Is this course preparing me to provide counseling?

No — PSYC-FPX2320 is an introductory academic survey of counseling theories and evidence, not a clinical training course. Providing counseling or therapy requires graduate-level licensure-track training. This course gives you the conceptual foundation to understand how different approaches work.

What is the difference between counseling and psychotherapy in this course?

The course typically treats these terms as largely overlapping at the undergraduate level, with "counseling" often associated with shorter-term, problem-focused work and "psychotherapy" with deeper or longer-term treatment. The practical distinction varies by theoretical orientation and is itself a topic the course addresses.

Which therapeutic approach has the strongest evidence base?

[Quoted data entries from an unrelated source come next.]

/-- The shared form of every instruction: a thread that waits for nothing fetches its word, and an instruction of another opcode is not this
row's. A scalar, scratch, memory or control instruction whose guard is off has no effect (R240); fields that do not fit raise UNDEF. -/
def Gikan.tIssue (g : Gikan) (core t op : Nat) (guarded : Bool) (ok : TI → Bool) (run : Gikan → Thread → TI → Gikan) : Gikan :=
  match g.thread core t with
  | none => g
  | some th =>
    if decide (th.wait ≠ .none) || g.hasp || decide (2 ≤ g.get F.PWR_STATE_STATE) then g else
    match g.pin.images.get? th.item.e.slot with
    | none => g
    | some im =>
      if th.pc < im.base ∨ im.base + im.count ≤ th.pc then g.cohSettle ((g.setThread core t { th with last := th.pc }).pinExc core t 2 stUNSUP)
      else
        let i := tiOf (g.pin.code.getD th.pc 0)
        let th1 := { th with last := th.pc, pc := th.pc + 1 }
        let g1 := g.setThread core t th1
        if !tumblerOp i.op then g.cohSettle (g1.pinExc core t 1 stUNSUP)
        else if i.op ≠ op then g
        else if guarded && !bit (th.guard i) 0 then g1
        else if !ok i then g.cohSettle (g1.pinExc core t 1 stUNSUP)
        else run g th1 i

/-- An instruction whose effect may wait for a line of an agent or a granule: the effect is a step of the thread's work item. -/
def Gikan.tumble (g : Gikan) (core t op : Nat) (guarded : Bool) (ok : TI → Bool) (eff : Gikan → Thread → TI → Gikan) : Gikan :=
  g.tIssue core t op guarded ok (fun g th i => g.itemStep (threadKey core t th.item.id) (fun h => eff (h.setThread core t th) th i))

/-- An instruction that stays within its core: an effect, or an exception's cause and status. -/
def Gikan.tumbleOr (g : Gikan) (core t op : Nat) (guarded : Bool) (ok : TI → Bool) (f : Gikan → Thread → TI → Gikan ⊕ (Nat × Nat)) : Gikan :=
  g.tIssue core t op guarded ok (fun g th i =>
    match f (g.setThread core t th) th i with
    | .inl h => h
    | .inr c => g.cohSettle ((g.setThread core t th).pinExc core t c.1 c.2))

/-- An instruction that only changes the thread. -/
def Gikan.tumbleReg (g : Gikan) (core t op : Nat) (guarded : Bool) (ok : TI → Bool) (f : Thread → TI → Thread) : Gikan :=
  g.tIssue core t op guarded ok (fun g th i => g.setThread core t (f th i))

/-! Scalar integers -/

/-- Field test of the two-operand scalar instructions. -/
def okAlu (i : TI) : Bool := (i.rc == 0 && i.imm == 0) || (i.rc == 1 && i.rb == 0)

def Gikan.tAlu (g : Gikan) (core t op : Nat) (f : Nat → Nat → Nat) : Gikan :=
  g.tumbleReg core t op true okAlu (fun th i => th.setX i.rd (f (th.xr i.ra) (th.b i)))

def wrap64 (n : Nat) : Nat := n % 2 ^ 64
def sub64 (a b : Nat) : Nat := (a + 2 ^ 64 - b % 2 ^ 64) % 2 ^ 64
def sra64 (a n : Nat) : Nat := toBits (sext a 64 / (2 ^ (n % 64) : Nat)) 64
def divU64 (a b : Nat) : Nat := if b = 0 then 2 ^ 64 - 1 else a / b
def remU64 (a b : Nat) : Nat := if b = 0 then a else a % b
def divS64 (a b : Nat) : Nat := if b = 0 then 2 ^ 64 - 1 else toBits ((sext a 64).tdiv (sext b 64)) 64
def remS64 (a b : Nat) : Nat := if b = 0 then a else toBits ((sext a 64).tmod (sext b 64)) 64
def clz64 (a : Nat) : Nat := if a = 0 then 64 else 63 - Nat.log2 a

/-! Scalar floating point -/

/-- The width that D selects. -/
def dFmt (d : Bool) : FFmt := if d then .fp64 else .fp32

/-- An operand in its width, and a result; a binary32 result leaves the upper half zero. -/
def fpArg (d : Bool) (v : Nat) : FVal := (dFmt d).decode (v % 2 ^ (dFmt d).width)
def fpRes (d : Bool) (v : FVal) : Nat := (dFmt d).encode .ieee v none

def okF2 (i : TI) : Bool := i.rc == 0 && decide (i.imm ≤ 1)

def Gikan.tFp2 (g : Gikan) (core t op : Nat) (f : FVal → FVal → FVal) : Gikan :=
  g.tumbleReg core t op true okF2 (fun th i =>
    let d := bit i.imm 0
    th.setX i.rd (fpRes d (f (fpArg d (th.xr i.ra)) (fpArg d (th.xr i.rb)))))

/-- FCVT by its mode. -/
def fcvt (imm a : Nat) : Nat :=
  let d := bit imm 0
  match bits imm 1 3 with
  | 0 => fpRes d (FVal.ofInt (sext a 64))
  | 1 => fpRes d (FVal.ofInt a)
  | 2 => toBits ((fpArg d a).toIntSat (-(2 ^ 63 : Nat)) (2 ^ 63 - 1 : Nat)) 64
  | 3 => fpRes true (fpArg false a)
  | _ => fpRes false (fpArg true a)

def okFcvt (i : TI) : Bool :=
  let m := bits i.imm 1 3
  allZero [i.rb, i.rc, i.imm / 16] && decide (m ≤ 4) && (decide (m ≤ 2) || !bit i.imm 0)

/-! Conditions (R242) -/

def condInt (w c a b : Nat) : Bool :=
  let x := sext a w
  let y := sext b w
  match c with
  | 0 => a == b
  | 1 => a != b
  | 2 => decide (x < y)
  | 3 => decide (y ≤ x)
  | 4 => decide (a < b)
  | 5 => decide (b ≤ a)
  | 6 => decide (x ≤ y)
  | _ => decide (y < x)

def condFp (c : Nat) (a b : FVal) : Bool :=
  match c with
  | 0 => a.eq b
  | 1 => !a.eq b
  | 2 => a.lt b
  | 3 => b.lt a || a.eq b
  | 6 => a.lt b || a.eq b
  | _ => b.lt a

def allOnes (b : Bool) : Nat := if b then 2 ^ 32 - 1 else 0

def okCmp (i : TI) : Bool :=
  let c := bits i.imm 0 3
  let f := bit i.imm 3
  decide (i.rd ≤ 7) && allZero [i.rc, i.imm / 32] && (if f then c != 4 && c != 5 else !bit i.imm 4)

def cmpOf (th : Thread) (i : TI) : Bool :=
  let c := bits i.imm 0 3
  let d := bit i.imm 4
  if bit i.imm 3 then condFp c (fpArg d (th.xr i.ra)) (fpArg d (th.xr i.rb)) else condInt 64 c (th.xr i.ra) (th.xr i.rb)

def okP3 (i : TI) : Bool := decide (i.rd ≤ 7) && decide (i.ra ≤ 7) && decide (i.rb ≤ 7) && allZero [i.rc, i.imm]

/-! Control -/

/-- Jump to a target; one outside the image raises PC at the branch (R236). -/
def Gikan.tJump (g : Gikan) (core t : Nat) (th : Thread) (target : Int) (link : Option Nat) : Gikan ⊕ (Nat × Nat) :=
  match g.pin.images.get? th.item.e.slot with
  | none => .inl g
  | some im =>
    if target < im.base ∨ (im.base + im.count : Nat) ≤ target then .inr (2, stUNSUP)
    else
      let th1 := match link with | some r => th.setX r (th.last + 1) | none => th
      .inl (g.setThread core t { th1 with pc := target.toNat })

/-- ACLK cycles since the item's start (CSR 7). -/
def Gikan.itemCycles (g : Gikan) (th : Thread) : Nat := (g.time - th.start) * g.get F.PWR_STATE_ACLK_MHZ / 1000

/-- The CSRs that a thread can read (R243). -/
def Gikan.csrValue (g : Gikan) (core t : Nat) (th : Thread) (n : Nat) : Option Nat :=
  match n with
  | 0 => some core
  | 1 => some t
  | 2 => some th.item.cmpt
  | 3 => some g.node
  | 4 => some g.epoch
  | 5 => some g.tickNo
  | 6 => some g.time
  | 7 => some (g.itemCycles th)
  | 8 => some (toBits ((th.item.e.cycles : Int) - g.itemCycles th) 64)
  | 9 => some th.lastStatus
  | 10 => some th.seed
  | 16 => some (th.ward.getD 0 0)
  | 17 => some (th.ward.getD 1 0)
  | 18 => some (th.ward.getD 2 0)
  | 19 => some (th.ward.getD 3 0)
  | _ => none

/-- The CSRs that take a write. -/
def Thread.csrPut (th : Thread) (n v : Nat) : Option Thread :=
  match n with
  | 9 => some { th with lastStatus := 0 }
  | 10 => some { th with seed := v }
  | 16 => some { th with ward := th.ward.setD 0 0 v }
  | 17 => some { th with ward := th.ward.setD 1 0 v }
  | 18 => some { th with ward := th.ward.setD 2 0 v }
  | 19 => some { th with ward := th.ward.setD 3 0 v }
  | _ => none

def okEnd (i : TI) : Bool := allZero [i.rd, i.rb, i.rc, i.imm / 65536] && decide (bits i.imm 0 8 ≤ 15) && decide (bits i.imm 8 8 ≤ 40)

/-- The result bytes that END offers: v8 from byte 0 on, then v9. -/
def endBytes (th : Thread) (n : Nat) : List Byte := (leBytes 32 (th.vr 8) ++ leBytes 32 (th.vr 9)).take n

/-- END once its fields are known good (R235). -/
def Gikan.endItem (g : Gikan) (core t : Nat) (th : Thread) (i : TI) : Gikan :=
  let th1 := { th with wait := .ending 0 (bits i.imm 0 8) (th.xr i.ra) (endBytes th (bits i.imm 8 8)) }
  match th.storeFault with
  | some code => if th.acc.isEmpty then g.pinExc core t 7 code else g.setThread core t th1
  | none => (g.setThread core t th1).tryEnd core t

/-! Scratch and memory -/

/-- The address ra + sext(IMM) as an integer. -/
def Thread.addr (th : Thread) (i : TI) : Int := (th.xr i.ra : Int) + sext i.imm 32

/-- A scratch instruction at an address: n bytes, naturally aligned, within the 64 KiB (R236). -/
def tScratch (n : Nat) (a : Int) (f : Nat → Gikan) : Gikan ⊕ (Nat × Nat) :=
  if a < 0 ∨ 65536 < a + n ∨ a % n ≠ 0 then .inr (3, stLENGTH) else .inl (f a.toNat)

/-- The chunk that a CUSTOM kernel updates: its accumulator and its elements (R173). -/
def Gikan.slotOf (g : Gikan) (th : Thread) : Option (List Nat × Nat) :=
  match th.item.by_ with
  | .custom n r c _ elems =>
    let acc := match g.red.streams.get? n with
      | some s => (match s.round r with
        | some x => (match x.chunks.get? c with | some k => k.acc | none => [])
        | none => [])
      | none => []
    some (acc, elems)
  | _ => none

/-- The node bits of ra and its offset plus sext(IMM): none when the offset leaves bits [47:0] (R236 RANGE). -/
def Thread.memAddr (th : Thread) (i : TI) : Option Nat :=
  let o := (addrOff (th.xr i.ra) : Int) + sext i.imm 32
  if o < 0 ∨ (2 ^ 48 : Nat) ≤ o then none else some (mkAddr (addrNode (th.xr i.ra)) o.toNat)

/-- The request of an access (R245). -/
def accReq (th : Thread) (type tc addr n subop ws : Nat) (body payload : List Byte) : Req :=
  ⟨ownHdr type tc th.item.cmpt addr n subop (th.ward.getD ws 0), body, payload⟩

/-- A memory instruction: a fault of an earlier store is met first (STORE; the instruction does not issue), a store beyond 16 outstanding waits,
then SCRATCH, ALIGN and RANGE are looked for. `align` is 1 for GET and PUT. -/
def Gikan.tMem (g : Gikan) (core t : Nat) (th : Thread) (posts : Bool) (scratchBad : Bool) (align : Nat) (rangeBad : Bool) (addr : Option Nat)
    (f : Nat → Gikan) : Gikan :=
  let back := { th with pc := th.last }
  match th.storeFault with
  | some code => (g.setThread core t back).pinExc core t 7 code
  | none =>
    if posts && decide (16 ≤ (th.acc.filter (fun a => a.kind == .store)).length) then g.setThread core t back
    else if scratchBad then g.pinExc core t 3 stLENGTH
    else match addr with
      | some a =>
        if a % align ≠ 0 then g.pinExc core t 4 stUNSUP
        else if rangeBad then g.pinExc core t 5 stLENGTH
        else f a
      | none => g.pinExc core t 5 stLENGTH

/-- ALIGN is looked for before RANGE also when the offset leaves its bits. -/
def Gikan.tAligned (g : Gikan) (core t : Nat) (th : Thread) (i : TI) (posts : Bool) (n : Nat) (f : Nat → Gikan) : Gikan :=
  if th.storeFault.isNone && !(posts && decide (16 ≤ (th.acc.filter (fun a => a.kind == .store)).length)) && th.addr i % n ≠ 0 then
    g.pinExc core t 4 stUNSUP
  else g.tMem core t th posts false n false (th.memAddr i) f

/-- Class and Q of the access controls in RB. -/
def rbTc (i : TI) : Nat := if bit i.rb 3 then 3 else 2
def rbQ (i : TI) : Bool := bit i.rb 2
def rbWs (i : TI) : Nat := bits i.rb 0 2
def okRb (i : TI) : Bool := !bit i.rb 4

/-! Vectors (R241) -/

/-- Element width in bits; the elements of a vector; a floating-point type's format. -/
def etBits (e : Nat) : Nat := match e with | 0 => 8 | 1 => 16 | 2 => 32 | 3 => 64 | 4 => 32 | 5 => 16 | 6 => 16 | _ => 8
def etCount (e : Nat) : Nat := 256 / etBits e
def etFmt (e : Nat) : Option FFmt :=
  match e with | 4 => some .fp32 | 5 => some .bf16 | 6 => some .fp16 | 7 => some .e4m3 | 8 => some .e5m2 | _ => none

def etOf (i : TI) : Nat := bits i.imm 0 4
def isInt (e : Nat) : Bool := decide (e ≤ 3)
def isFp (e : Nat) : Bool := decide (4 ≤ e) && decide (e ≤ 6)
def isEt (e : Nat) : Bool := decide (e ≤ 6)

/-- Element i of a vector of w-bit elements; a vector from its elements. -/
def velem (w v i : Nat) : Nat := bits v (w * i) w
def packV (w : Nat) (es : List Nat) : Nat := es.zipIdx.foldl (fun a e => a + (e.1 % 2 ^ w) * 2 ^ (w * e.2)) 0

/-- A destination whose active elements are new. -/
def vput (w gd old : Nat) (f : Nat → Nat) : Nat := packV w ((List.range (256 / w)).map (fun i => if bit gd i then f i else velem w old i))

def vregs (l : List Nat) : Bool := l.all (fun n => decide (n ≤ 15))

/-- Arithmetic on two elements: integers wrap, floating point is rounded once. -/
def elem2 (e : Nat) (fi : Int → Int → Int) (ff : FVal → FVal → FVal) (a b : Nat) : Nat :=
  match etFmt e with
  | some f => f.encode .ieee (ff (f.decode a) (f.decode b)) none
  | none => toBits (fi (sext a (etBits e)) (sext b (etBits e))) (etBits e)

/-- A two-source vector instruction on types that `types` accepts. -/
def Gikan.tVec2 (g : Gikan) (core t op : Nat) (types : Nat → Bool) (f : Nat → Nat → Nat → Nat) : Gikan :=
  g.tumbleReg core t op false (fun i => vregs [i.rd, i.ra, i.rb] && allZero [i.rc, i.imm / 16] && types (etOf i)) (fun th i =>
    let e := etOf i
    let w := etBits e
    th.setV i.rd (vput w (th.guard i) (th.vr i.rd) (fun k => f e (velem w (th.vr i.ra) k) (velem w (th.vr i.rb) k))))

def shlElem (w n a : Nat) : Nat := if w ≤ n then 0 else a * 2 ^ n % 2 ^ w
def shrElem (w n : Nat) (fill : Bool) (a : Nat) : Nat := if fill then toBits (sext a w / (2 ^ n : Nat)) w else a / 2 ^ n

/-- VRED over the active elements (floating point: each step rounded to binary32). -/
def vred (e mode gd v : Nat) : Nat :=
  let w := etBits e
  let es := (List.range (etCount e)).filterMap (fun k => if bit gd k then some (velem w v k) else none)
  match etFmt e with
  | some f =>
    (match es with
     | [] => 0
     | a :: rest =>
       let op := fun (x y : FVal) => match mode with | 0 => x.add y | 1 => x.min y | _ => x.max y
       rest.foldl (fun acc b => toF32 (op (f32 acc) (f.decode b))) (toF32 (f.decode a)))
  | none =>
    (match es with
     | [] => 0
     | a :: rest =>
       let op := fun (x y : Int) => match mode with | 0 => x + y | 1 => min x y | _ => max x y
       toBits (rest.foldl (fun acc b => op acc (sext b w)) (sext a w)) 64)

/-- Group size of a VDOT by its element type. -/
def dotGroup (e : Nat) : Nat := if e = 5 ∨ e = 6 then 2 else 4

/-- One destination element of VDOT. -/
def vdotElem (e acc a b k : Nat) : Nat :=
  let n := dotGroup e
  let w := etBits e
  let pairs := (List.range n).map (fun j => (velem w a (n * k + j), velem w b (n * k + j)))
  match etFmt e with
  | some f => toF32 (pairs.foldl (fun s p => s.add ((f.decode p.1).mul (f.decode p.2))) (f32 acc))
  | none => toBits (pairs.foldl (fun s p => s + sext p.1 w * sext p.2 w) (sext acc 32)) 32

/-! Conversions (R244) -/

/-- Source elements of a VCVT, the place of the first in the destination, by the counts of the two types and PART; none when PART is out of
range. -/
def cvtRange (nIn nOut part : Nat) : Option (Nat × Nat × Nat) :=
  if nOut < nIn then (if part < nIn / nOut then some (part * nOut, 0, nOut) else none)
  else if nIn < nOut then (if part < nOut / nIn then some (0, part * nIn, nIn) else none)
  else if part = 0 then some (0, 0, nIn) else none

Cognitive-behavioral therapies (CBT) have the most extensive randomized controlled trial evidence base across the widest range of conditions. However, the course explores the "dodo bird verdict" — the finding that different bona fide therapies produce roughly equivalent outcomes — which complicates simple claims about which approach is "best."

Does the ethics assessment require knowing the full ACA Code of Ethics?

You need to be familiar with the major sections of the ACA Code relevant to common ethical situations — confidentiality, informed consent, dual relationships, competence, and mandatory reporting. Knowing the entire code by memory is not the goal; being able to reason through ethical scenarios using its principles is.